# New Photoshop



## James (Jul 17, 2006)

Anyone using CS4 yet? I am on the portable version, very stable. Love the internet


----------



## in_denial (Aug 3, 2005)

not yet; still on CS2 - what is 'portable'? something to do with the licensing?

cheers,

Tim


----------



## James (Jul 17, 2006)

It means it runs without installing and can be moved anywhere like to a USB drive and so on


----------



## Chally2 (Jul 11, 2008)

I'm still using PSP7 and Office 2000, on WinXP of course. 
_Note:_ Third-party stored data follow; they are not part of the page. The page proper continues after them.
/-! ## Steps -/

/-- What a step runs. In the turn of a scheduler (from the agenda, or the nearest with a ready split, log 1) time
passes, the chosen split `p` is made the acting one, and step is exec of the instruction its word decodes to, in the
state the fetch leaves. A scheduler that has issued in this clk lets one pass first. A split at a clause header comes
before, and what runs is the fetch of that header. An event of the agenda runs as it stands. -/
def Obligations.StepRunsTheFetchedWord : Prop :=
  (∀ s a n uid w i p,
    (∃ r, s.agenda = .port n :: r ∧ a = tick { s with agenda := r })
      ∨ (s.agenda = [] ∧ s.draws % 8 ≠ 7 ∧ a = tick s ∧ headerSplit a = none ∧ nearestPort a = some n) →
    let f := { freshClk a n with port := (n + 1) % 1024 }
    choose f n = some (uid, w, i, p) →
    let b := { f with act := (uid, i), owner := f.owner.put n (splitKey uid i), issued := f.issued.put n f.clk }
    b.warpAborted w = false → (b.warpHalting w = false ∨ p.atSafePoint = false) →
    ∀ c x ins, p.idx ≠ 0 → dominatedLanes b w p = 0 →
      fetchWord b (b.partOf w) (b.asidOf w) w.block p.at_ = .ok (c, x) → decode x = .ok ins → step s = exec ins c)
  ∧ (∀ s part asid blk va c place, va.toNat % 8 = 0 → resolve s part asid blk va 8 .fetch = .ok (c, place) →
    placeLost c part place 8 = false →
    ∃ t, fetchWord s part asid blk va = .ok (t, BitVec.ofNat 64 (leNat (placeBytes c part place 8))))
  ∧ (∀ s uid w i p, s.agenda = [] → s.draws % 8 ≠ 7 → headerSplit (tick s) = some (uid, w, i, p) → p.idx = 0 →
    let b := { tick s with act := (uid, i) }
    b.warpAborted w = false → (b.warpHalting w = false ∨ p.atSafePoint = false) → step s = exec .clauseHeaderFetch b)
  ∧ ∀ s r i, s.agenda = .event i :: r → i.head = none → (∀ x, i ≠ .illegalOpcode x) →
    step s = exec i (tick { s with agenda := r })

/-- Every step of every state answers a next state: no instruction, event or word stops the machine. That an event
whose condition fails leaves the state is the model's choice (DESIGN CHOICE, log 4). -/
def Obligations.EveryStepAnswersANextState : Prop := ∀ s, ∃ t, step s = .next t

/-- Memory stays in its canonical form: strictly rising addresses and no listed byte 0 (log 5), whatever runs. -/
def Obligations.StepsKeepMemoryCanonical : Prop := ∀ s t, s.memWf → step s = .next t → t.memWf

/-- Right after reset, in phase 1 of R394 and before its step 3 (that memory is zero already then is the model's,
DEDUCED, log 5): no partition, kernel, block or warp, memory with nothing listed and in canonical form, time 0, the
clock at 1.4 GHz with no limit (28 steps of 50 MHz), the bring-up in phase 1 with the mailbox busy. -/
def Obligations.ResetState : Prop :=
  State.reset.parts = [] ∧ State.reset.kernels = [] ∧ State.reset.blocks = [] ∧ State.reset.warps = []
  ∧ State.reset.pend = [] ∧ State.reset.mem = [] ∧ State.reset.memWf ∧ State.reset.lost = []
  ∧ State.reset.clk = 0 ∧ State.reset.tsc = 0 ∧ State.reset.pwrClk = 28 ∧ State.reset.pwrTherm = false
  ∧ State.reset.pwrPower = false ∧ State.reset.kiln.phase = 1 ∧ State.reset.kiln.busy = true
  ∧ State.reset.kiln.quarters = [] ∧ (∀ pa, State.reset.byte pa = 0)
  ∧ ∀ c, (State.reset.core c).reg = 16 ∧ (State.reset.core c).scr = 16 ∧ (State.reset.core c).cch = 16
    ∧ (State.reset.core c).mat = 16

/-! ## Encodings -/

/-- The word of every well-formed instruction that has one decodes to that instruction. -/
def Obligations.DecodeInvertsEncode : Prop := ∀ i w, i.wf = true → encode i = some w → decode w = .ok i

/-- Words of the manual's worked examples: the load of "One word, decoded", and the fates of "Malformed words,
worked". -/
def Obligations.ManualWordsDecode : Prop :=
  decode 0x6117046164800E00#64 = .ok (.ld ⟨.lane, .b, 7, false, false, false, false⟩ .b32 (.v 8)
    ⟨.s 2, .n32 (.s 9), .warp, .plain, .normal, 2, false⟩ 0)
  ∧ decode 0x3207000000000000#64 = .ok (.illegalOpcode 0x3207000000000000#64)
  ∧ decode 0x001F018081000000#64 = .error .form
  ∧ decode 0x2107640000200020#64 = .error .form
  ∧ decode 0x2C07000000000000#64 = .error .scope
  ∧ decode 0x00070180FE800000#64 = .error (.operand 0xFD 2)
  ∧ decode 0x3217000000000000#64 = .ok (.illegalOpcode 0x3217000000000000#64)
  ∧ decode 0x6107047C00000000#64 = .error .form
  ∧ (Header.of 0x0000FF0000000000#64).legal = false

/-! ## Traps, privilege -/

/-- Taking a trap at user level with a handler: the trap registers, the saved and cleared predicates, fmt and fst, the
split at tvec in supervisor mode, the other parts' warps suspended, memory and all other warps as before. A trap in
supervisor mode or with tvec = 0 aborts the kernel. ILLEGAL_OPCODE is such a trap. -/
def Obligations.TrapEntry : Prop :=
  (∀ s (h : UPart) rest sc t w p, s.warps.get? h.uid = some w → w.splits.get? h.idx = some p →
    (∀ x ∈ rest, x.uid ≠ h.uid) → (rest.map (·.uid)).Nodup →
    let tvec := (s.parts.get? (s.partOf w)).elim 0 Partition.tvec
    p.saved = none → tvec ≠ 0 → ∃ w' p', (takeTrap s (h :: rest) sc t).warps.get? h.uid = some w'
      ∧ w'.splits.get? h.idx = some p' ∧ (∀ n, n ≠ h.idx → w'.splits.get? n = w.splits.get? n)
      ∧ p'.pc = tvec ∧ p'.idx = 0 ∧ p'.mask = p.mask ∧ p'.fmt = 0 ∧ p'.fst = 0 ∧ p'.wait = .none
      ∧ p'.saved = some ⟨(List.range 7).map fun i => w.preds.num i, p.fmt, p.fst, sc, rest.map (·.uid), t.tpc, p.pc,
          p.header⟩
      ∧ (∀ q : Pred, w'.pred q = if q = 7 then allLanes else w.pred q &&& ~~~p.mask)
      ∧ w'.trapRegs.tpcLo = BitVec.ofNat 32 t.tpc.toNat ∧ w'.trapRegs.tpcHi = BitVec.ofNat 32 (t.tpc.toNat / 2 ^ 32)
      ∧ w'.trapRegs.tmask = t.mask ∧ w'.trapRegs.tunit = p.mask
      ∧ w'.trapRegs.tinfo = [t.info0, t.info1, t.info2, t.info3] ∧ w'.trapRegs.tsave = w.trapRegs.tsave
      ∧ w'.trapRegs.tcause
          = BitVec.ofNat 32 (t.wid % 32 * 2 ^ 16 + t.flag * 2 ^ 12 + t.async.toNat * 2 ^ 11 + sc.code * 2 ^ 8 + t.code)
      ∧ w'.vregs = w.vregs ∧ w'.sregs = w.sregs ∧ w'.bnd = w.bnd ∧ w'.kw = w.kw ∧ w'.flags = w.flags)
  ∧ (∀ s (h : UPart) rest sc t w p, s.warps.get? h.uid = some w → w.splits.get? h.idx = some p →
    let tvec := (s.parts.get? (s.partOf w)).elim 0 Partition.tvec
    (p.saved = none → tvec ≠ 0 → (takeTrap s (h :: rest) sc t).mem = s.mem
      ∧ (∀ n, n ≠ h.uid → (∀ x ∈ rest, x.uid ≠ n) → (takeTrap s (h :: rest) sc t).warps.get? n = s.warps.get? n)
      ∧ ((rest.map (·.uid)).Nodup → ∀ x ∈ rest, x.uid ≠ h.uid → ∀ y, s.warps.get? x.uid = some y →
        (takeTrap s (h :: rest) sc t).warps.get? x.uid = some { y with
          suspended := true
          splits := (y.splits.get? x.idx).elim y.splits fun q => y.splits.put x.idx { q with wait := .trapped } }))
    ∧ ((p.saved.isSome ∨ tvec = 0) → ∃ s1, s1.warps = s.warps ∧ s1.mem = s.mem ∧ s1.kernels = s.kernels
      ∧ takeTrap s (h :: rest) sc t = abortKernel s1 ((s.blockOf w).elim 0 (·.kernel))))
  ∧ ∀ s x w p, s.warps.get? s.act.1 = some w → w.splits.get? s.act.2 = some p → rowOf (Raw.of x.toNat).op = none →
    exec (.illegalOpcode x) s = .next (takeTrap s [⟨s.act.1, s.act.2, p.mask, p.mask, 0⟩] .lane
      ⟨Code.illegalOpcode, BitVec.ofNat 32 x.toNat, BitVec.ofNat 32 (x.toNat / 2 ^ 32), 0, 0, w.wid, p.mask, 15, false,
        p.pc + BitVec.ofNat 64 (8 * p.idx)⟩)

/-- Returning from a trap: the lanes take back p0-p6, fmt and fst, are at user level again, and go on at tpc: within
the trapping clause at that word, whose header is read again, else at the header tpc names; lanes left out of tunit
end. At set and block scope the suspended warps resume with the same place and header, their other splits where they
are. Where the header cannot be read again the unit takes the fetch trap (DEDUCED, log 23). -/
def Obligations.TrapReturn : Prop :=
  (∀ (w : Warp) i v tpc header unit p, w.splits.get? i = some p → p.saved = some v → let w' := w.leaveHandler i v tpc header unit
    (∀ q : Pred, w'.pred q = if q = 7 then allLanes else (w.pred q &&& ~~~p.mask) ||| (v.preds.getD q.val 0 &&& p.mask))
    ∧ (∀ n, n ≠ i → w'.splits.get? n = w.splits.get? n)
    ∧ w'.vregs = w.vregs ∧ w'.sregs = w.sregs ∧ w'.bnd = w.bnd ∧ w'.kw = w.kw ∧ w'.flags = w.flags
    ∧ w'.trapRegs = w.trapRegs
    ∧ ∃ p', w'.splits.get? i = some p' ∧ p'.fmt = v.fmt ∧ p'.fst = v.fst ∧ p'.saved = none ∧ p'.mask = p.mask
      ∧ p'.wait = .none
      ∧ (∀ k, 1 ≤ k → k ≤ (Header.of v.header).count → k < 2 ^ 60 → tpc = v.pc + BitVec.ofNat 64 (8 * k) →
        p'.pc = v.pc ∧ p'.idx = k ∧ p'.header = header)
      ∧ ((∀ k, 1 ≤ k → k ≤ (Header.of v.header).count → tpc ≠ v.pc + BitVec.ofNat 64 (8 * k)) → p'.pc = tpc ∧ p'.idx = 0))
  ∧ (∀ s u i w p v, s.warps.get? u = some w → w.splits.get? i = some p → p.saved = some v →
    let tpc := w.trapRegs.tpcHi ++ w.trapRegs.tpcLo
    let rr := rereadHeader s w v tpc
    let s3 := v.suspended.foldl (fun t o => t.mapWarp o fun x => x.resume v tpc rr.2.1)
      ((endLanes rr.1 u i (p.mask &&& ~~~w.trapRegs.tunit)).mapWarp u fun x => x.leaveHandler i v tpc rr.2.1 (u :: v.suspended))
    rr.1.warps = s.warps ∧ rr.1.kernels = s.kernels ∧ (rr.2.2 = none → returnTrap s u i = settle s3)
    ∧ ∀ c, rr.2.2 = some c → returnTrap s u i = takeTrap (settle s3) (resumedParts s3 (u :: v.suspended) tpc) v.scope
      { fetchTrap c v.pc w p with tpc := tpc })
  ∧ (∀ s w v tpc, (resumeIdx v tpc = none → rereadHeader s w v tpc = (s, v.header, none))
    ∧ (resumeIdx v tpc ≠ none → (∀ t x, fetchWord s (s.partOf w) (s.asidOf w) w.block v.pc = .ok (t, x) →
        rereadHeader s w v tpc = (t, x, none))
      ∧ ∀ c, fetchWord s (s.partOf w) (s.asidOf w) w.block v.pc = .error c → (rereadHeader s w v tpc).2.2 = some c))
  ∧ ∀ (x : Warp) v tpc header, let x' := x.resume v tpc header
    x' = { x with suspended := false, splits := x'.splits }
    ∧ ∀ n, (x.splits.get? n = none → x'.splits.get? n = none)
      ∧ ∀ q, x.splits.get? n = some q → ∃ q', x'.splits.get? n = some q' ∧ q'.stopped = false
        ∧ (q.wait ≠ .trapped → q' = { q with stopped := false })
        ∧ (q.wait = .trapped → q'.mask = q.mask ∧ q'.fmt = q.fmt ∧ q'.fst = q.fst ∧ q'.saved = q.saved
          ∧ (∀ k, 1 ≤ k → k ≤ (Header.of v.header).count → k < 2 ^ 60 → tpc = v.pc + BitVec.ofNat 64 (8 * k) →
            q'.pc = v.pc ∧ q'.idx = k ∧ q'.header = header
            ∧ q'.wait = if tpc = v.word then .rendezvous v.scope else .none)
          ∧ ((∀ k, 1 ≤ k → k ≤ (Header.of v.header).count → tpc ≠ v.pc + BitVec.ofNat 64 (8 * k)) →
            q'.pc = tpc ∧ q'.idx = 0 ∧ q'.wait = .none))

/-- The user registers of R210; at user level TRET, and GETSR and SETSR of any other register, trap PRIVILEGE with the
opcode and the number; in supervisor mode, and for a user register, this check passes; no other instruction has it; an
unknown number is no well-formed operand; a write to a user register that only reads has no effect. -/
def Obligations.PrivilegeChecks : Prop :=
  (∀ n, srUser n = true ↔ n ∈ [0x0E0, 0x0E1, 0x0E4, 0x0E6, 0x0E7, 0x0F0, 0x0F1, 0x0F8, 0x0FA, 0x0FB] ∨
    (0x100 ≤ n ∧ n ≤ 0x10F))
  ∧ (∀ s (h : Head) w p, s.warps.get? s.act.1 = some w → w.splits.get? s.act.2 = some p → p.saved = none →
    h.flag = .none → (h.scope = .set → w.setId.isSome) →
    (p.idx = (Header.of p.header).count →
      exec (.tret h) s = .next (takeWordTrap s s.act.1 s.act.2 w p Code.privilege 0x119 0 0 0))
    ∧ (∀ d (sr : BitVec 12), srUser sr.toNat = false →
      exec (.getsr h d sr) s = .next (takeWordTrap s s.act.1 s.act.2 w p Code.privilege 0x11A (sr.setWidth 32) 0 0))
    ∧ ∀ a (sr : BitVec 12), srUser sr.toNat = false →
      exec (.setsr h a sr) s = .next (takeWordTrap s s.act.1 s.act.2 w p Code.privilege 0x11B (sr.setWidth 32) 0 0))
  ∧ (∀ (h : Head) (w : Warp) (p : Split), h.flag = .none → (h.scope = .set → w.setId.isSome) →
    (p.saved.isSome → p.idx = (Header.of p.header).count → dynamicCheck (.tret h) h w p = none)
    ∧ ∀ r (sr : BitVec 12), p.saved.isSome ∨ srUser sr.toNat = true →
      dynamicCheck (.getsr h r sr) h w p = none ∧ dynamicCheck (.setsr h r sr) h w p = none)
  ∧ (∀ i h w p a b, dynamicCheck i h w p = some (Code.privilege, a, b) →
    (∃ h', i = .tret h') ∨ ∃ h' r sr, i = .getsr h' r sr ∨ i = .setsr h' r sr)
  ∧ (∀ h r (sr : BitVec 12), srKnown sr.toNat = false → (Instr.getsr h r sr).wf = false ∧ (Instr.setsr h r sr).wf = false)
  ∧ ∀ s uid i n x, n ∈ [0x0E0, 0x0E4, 0x0F0, 0x0F1, 0x0F8, 0x0FA, 0x0FB] → sysWrite s uid i n x = (s, none)

/-- Access checks: a misaligned lane meets MISALIGNED, an aligned non-canonical one PAGE_FAULT, before anything else,
but for a lane of LDR in a page that is not resident, which raises no fault; LD, LDC, ST and ATOM with a lane that has
a cause trap as R37 says, and nothing of the word stays. A store or ATOM first waits while it would re-establish a
discarded page with no stamp free (DEDUCED, log 24). -/
def Obligations.AccessChecksTrap : Prop :=
  (∀ u s uid l (ea : Word) size align acc, acc ≠ .ldr ∨ nonResident s u.part u.asid ea = false → ea.toNat % align ≠ 0 →
    checkLane u s uid l ea size align acc = (s, some Code.misaligned, 0, .absent))
  ∧ (∀ u s uid l (ea : Word) size align acc, ea.toNat % align = 0 → 2 ^ 56 ≤ ea.toNat →
    checkLane u s uid l ea size align acc = (s, some Code.pageFault, 0, .absent))
  ∧ (∀ u s uid l (ea : Word) size align, nonResident s u.part u.asid ea = true →
    checkLane u s uid l ea size align .ldr = (s, none, 0, .absent))
  ∧ ∀ h d m off t,
    (∀ ty, let n := Sys2Proof.Machine.LdTy.bytes ty
      let c := fun (acc : Acc) (r w : State) (u : IssueUnit) => checkLanes u n n acc w (u.addrs r m off.toInt n)
      Traps (.ld h ty d m off) (fun r u w => u.lanes ≠ [] ∧ readsPending r u = false
        ∧ accessTrap u r (c .load r w u).2 = some t) (fun _ _ _ => t)
      ∧ Traps (.st h ty d m off) (fun r u w => u.lanes ≠ [] ∧ writeWait u r m.order = none
        ∧ spanWait r u.part u.asid ((u.addrs r m off.toInt n).map (·.2.2)) = none ∧ accessTrap u r (c .store r w u).2 = some t) fun _ _ _ => t)
    ∧ (∀ ty, let n := Sys2Proof.Machine.LdcTy.bytes ty
      Traps (.ldc h ty d m off) (fun r u w => u.lanes ≠ [] ∧ readsPending r u = false
        ∧ accessTrap u r (checkLanes u n n .load w ((u.addrs r m off.toInt n).take 1)).2 = some t) fun _ _ _ => t)
    ∧ ∀ op, let n := Sys2Proof.Machine.AtomOp.bytes op
      Traps (.atom h op d m off) (fun r u w => u.lanes ≠ [] ∧ writeWait u r m.order = none
        ∧ spanWait r u.part u.asid ((u.addrs r m off.toInt n).map (·.2.2)) = none
        ∧ accessTrap u r (checkLanes u n n .atom w (u.addrs r m off.toInt n)).2 = some t) fun _ _ _ => t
I guess I'm just a dinosaur? :tongue2:


----------



## martinus_scriblerus (Sep 29, 2008)

Chally2 said:


> I'm still using PSP7 and Office 2000, on WinXP of course.
> 
> I guess I'm just a dinosaur? :tongue2:


Now if you were using DOS and Wordstar that would truly make you a dinosaur (remember dot commands?). I can't even remember what was before Lotus 123. Was it Visicalc?


----------



## adrian (May 23, 2004)

I'm using Vista with Office home&Student 2007 (e.g. $700+ worth of license). Few days ago Microzzzoft announced un-ceremoniously they will completely drop Vista. B) I'm about to become a dinosaur myself. B) Whaddaya know, eh? :lol:


----------



## adrian (May 23, 2004)

James said:


> Anyone using CS4 yet? I am on the portable version, very stable. Love the internet


I'm using the CS3 at school. Didn't got into animation/video editing yet.


----------



## bunchie32 (Jun 27, 2008)

still on cs3 here.

it's not worth the outlay to upgrade for me yet. plus, i use illustrator a lot more than PS.


----------



## bunchie32 (Jun 27, 2008)

potz said:


> Don't use PS anymore. Way too expensive. Gimp is the business and it's free.


so is photoshop.........


----------



## Boxbrownie (Aug 11, 2005)

Still using CS2 here at work and home, but have a version of CS3 on my USB stick which runs on any comp its plugged into...so I guess thats the same? Must admit though from my experience of CS3 and what I have read of CS4 there just isn't the justification to upgrade from CS2......hells bells I know a couple of pro's who use elements at home :lol:

I think its much the same as the PC vs MAC debate in "arty" circles or indeed VW vs SKODA :lol: they all do exactly the same job but one looks different from t'other.


----------